Eleanor hurt and mourned for the daughter who had once picked her daisies and turned down invitations to parties so she could go see Gerard Butler movies with her mother. And even scarier than the distance was Blakely’s new focus on the “right” friends and the “right” clothes. That scared Eleanor because it felt as if Blakely was turning into a Theriot…and not in a good, philanthropic kind of way. But in the way that allowed one to talk out of both sides of her mouth…like her father.
Eleanor slid the tray into the dishwasher as Blakely appeared in the doorway, lips glossed, moccasin boots past her knee. “We’re heading out, Mom. Don’t wait up.”
“You sure?”
/> “God, Mom. I’m not ten anymore.”
“Hey, honey,” Eleanor said, walking toward her daughter.

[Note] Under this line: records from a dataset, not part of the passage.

-- ==== Sys2Proof/Machine/Parts/Store.lean ====
section
/-! DEFINITION. State of the frame store (R137 to R165) and of the frame ledger (R166 to R180). -/
namespace Sys2Proof.Machine
open Sys2Proof

/-- The error state of one 64-byte line (R143, R146): how many symbols are wrong, and whether it is poisoned. -/
structure LineEcc where
  symbols : Nat := 0
  poison : Bool := false
  deriving DecidableEq, Repr, Inhabited

/-- What DIAG_FS_RAW wrote beside a line: its check word, and the data for which the line was last a good codeword, where that
is known (R142, R143). -/
structure RawCheck where
  chk : Nat := 0
  good : Option (List Byte) := none
  deriving DecidableEq, Repr, Inhabited

/-- `FS_CH_STATUS.STATE` (R163, R164). -/
inductive ChState where
  | active | retiring | retired | failed
  deriving DecidableEq, Repr, Inhabited

/-- The delay and VREF registers of a channel (R151, R152). -/
structure FsDelays where
  ca : Nat := 0
  ck : Nat := 0
  wck : Nat := 0
  wr0 : Nat := 0
  wrDmi0 : Nat := 0
  wr1 : Nat := 0
  wrDmi1 : Nat := 0
  rd0 : Nat := 0
  rdGate0 : Nat := 0
  rd1 : Nat := 0
  rdGate1 : Nat := 0
  vref0 : Nat := 0
  vref1 : Nat := 0
  vrefCa : Nat := 0
  deriving DecidableEq, Repr, Inhabited

/-- The four counters of a channel (R144, R145, R152, R161). -/
structure FsCounters where
  ce : Nat := 0
  ue : Nat := 0
  aged : Nat := 0
  nudge : Nat := 0
  deriving DecidableEq, Repr, Inhabited

/-- One channel of the frame store; `dead` says that it had failed before its retirement began (R164, R540), `pdRanks` and
`selfRefresh` how its ranks rest (R156). -/
structure Channel where
  state : ChState := .active
  mult : Nat := 0
  retrain : Bool := false
  dramTemp : Nat := 0
  migrated : Nat := 0
  trained : Bool := false
  temp : Int := 0
  nudge0 : Int := 0
  nudge1 : Int := 0
  trainings : Nat := 0
  nudgeDue : Option (Int × Int) := none
  lowPolls : List Nat := []
  above105 : Bool := false
  pdRanks : List Nat := []
  selfRefresh : Bool := false
  dead : Bool := false
  ueTimes : List Nat := []
  ueRun : Nat := 0
  delays : FsDelays := {}
  ctr : FsCounters := {}
  shadow : FsCounters := {}
  deriving DecidableEq, Repr, Inhabited

/-- A record of the patrol log. -/
structure PatrolRec where
  fsa : Nat := 0
  channel : Nat := 0
  repeated : Bool := false
  pass : Nat := 0
  deriving DecidableEq, Repr, Inhabited

/-- The patrol scrub (R147). -/
structure Patrol where
  line : Nat := 0
  pass : Nat := 0
  log : List PatrolRec := []
  lost : Nat := 0
  corrected : List Nat := []
  correctedBefore : List Nat := []
  deriving DecidableEq, Repr, Inhabited

/-- The memory fitted, from the memory parameter block (R137, R138) (DESIGN CHOICE, log entry 25). -/
structure FsConfig where
  ranks : Nat := 2
  density : Nat := 16
  speed : Nat := 8533
  reserve : Bool := false
  deriving DecidableEq, Repr, Inhabited

/-- The frame store: its bytes by FSA, the error state of its lines, and its registers. `loose`, `looseEcc` and `looseRaw` are the
bytes and the lines of places that no FSA names, by 2³⁶ × channel + data offset; `spare` the unused bytes of each block (R142). `brought` says that the store has been brought up and
has not failed since, so that it has a usable bandwidth (R155, R158). -/
structure FsPart where
  cfg : FsConfig := {}
  up : Bool := false
  brought : Bool := false
  mem : Tab Byte := []
  ecc : Tab LineEcc := []
  raw : Tab (Option RawCheck) := []
  loose : Tab Byte := []
  looseEcc : Tab LineEcc := []
  looseRaw : Tab (Option RawCheck) := []
  spare : Tab Nat := []
  reserveFilled : Bool := false
  fillPtr : Nat := 0
  fillDone : Bool := false
  ce : Bool := false
  ue : Bool := false
  oor : Bool := false
  unfilled : Bool := false
  lastUe : Nat := 0
  lastUeChan : Nat := 0
  lastUeValid : Bool := false
  pdIdle : Nat := 8
  agingUs : Nat := 20
  scrubH : Nat := 24
  autoRetire : Bool := false
  autoLimit : Nat := 1
  chans : Tab Channel := []
  patrol : Patrol := {}
  migrateNext : Nat := 0
  deriving DecidableEq, Repr, Inhabited

/-- The state of a buffer (R168, R541). -/
inductive BufState where
  | free | owned | published | quarantined
  deriving DecidableEq, Repr, Inhabited

/-- One ledger buffer (R168, R177, R179). `valid` has bit i set where line i holds real data. -/
structure Buffer where
  state : BufState := .free
  owner : Nat := 0
  valid : Nat := 0
  holeReads : Nat := 0
  capSec : Nat := 0
  capNs : Nat := 0
  frame : Nat := 0
  freeSeq : Nat := 0
  pubSeq : Nat := 0
  badDesc : Bool := false
  deriving DecidableEq, Repr, Inhabited

/-- The four counters of a pool. -/
structure PoolCounters where
  acq : Nat := 0
  empty : Nat := 0
  holes : Nat := 0
  reclaim : Nat := 0
  deriving DecidableEq, Repr, Inhabited

/-- One pool (R170, R171). -/
structure Pool where
  used : Bool := false
  base : Nat := 0
  size : Nat := 0
  count : Nat := 0
  ring : Bool := false
  keep : Nat := 0
  lines : Nat := 0
  format : Nat := 0
  stride : Nat := 0
  first : Nat := 0
  ctr : PoolCounters := {}
  shadow : PoolCounters := {}
  deriving DecidableEq, Repr, Inhabited

/-- One entry of the reference table (R173): a reference of a token on a buffer. `holder` tells the uses of one token apart (DESIGN CHOICE, log entry 182). -/
structure RefEntry where
  buf : Nat := 0
  token : Nat := 0
  holder : Nat := 0
  holeSeen : Bool := false
  deriving DecidableEq, Repr, Inhabited

/-- The frame ledger. `gens` holds GEN by 32 × CLASS + INSTANCE; `drains` lists old tokens of agents under reset. -/
structure LedgerPart where
  bufs : Tab Buffer := []
  pools : Tab Pool := []
  refs : List RefEntry := []
  gens : Tab Nat := []
  drains : List Nat := []
  seq : Nat := 0
  reclaimed : Nat := 0
  errBuf : Nat := 0
  errKind : Nat := 0
  errToken : Nat := 0
  deriving DecidableEq, Repr, Inhabited

end Sys2Proof.Machine
end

Blakely watched her with a guarded expression and Eleanor’s heart pinged. She lifted a hand and brushed her daughter’s golden hair from her face. “You’re the best thing I’ve ever done.”
Blakely looked away. “Mom, you have to think that. You’re my mother.”
“No, you are, but don’t grow up too fast, okay? It’s fine to date frat guys and enjoy being nineteen.”
“Yeah, okay,” she said, stepping away.
“I love you, Blakely. That’s all I’ve ever done. Remember who you are, sweetheart.”
“I know who I am,” her daughter said. “Remember, don’t wait up.”
CHAPTER SEVEN
DEZ FOUGHT OFF a dull headache as Chris Salmon went over the plans for the last stage of the renovation. After many calls and Dez’s threat to contact his attorney, the contractor finally showed up early Friday morning with an apology. And the special reclaimed wood to install on the wraparound bar at the back of the club.
“So three weeks ought to do it,” Chris said, propping a work boot on the iron bar rail Dez had found in an old railway station in Plaquemines Parish.
“Three weeks has to do it. I’m opening on March fifteenth.”
Chris made a face. “Isn’t that a bad-luck day or something?”
“The Ides of March?”
“Yeah. Don’t people get killed on that day?”
Dez smiled. “No, it’s a movie. Oh, and I guess it was bad luck for Caesar. Hmm, maybe I should figure out a drink—Ides of March martini. I like it, and that would be a great signature drink we could build into our history.”
Chris shrugged and waved his men inside. “You creative types. I don’t get you.”
“You don’t have to. Just use your creative abilities to get this place ready to roll. The interior decorator Reggie hired will be by to consult with you this afternoon about the paint colors for the bathrooms and the location of art that needs electrical, so stick around. I gotta go rehearse for the gig tomorrow. I got my cell.”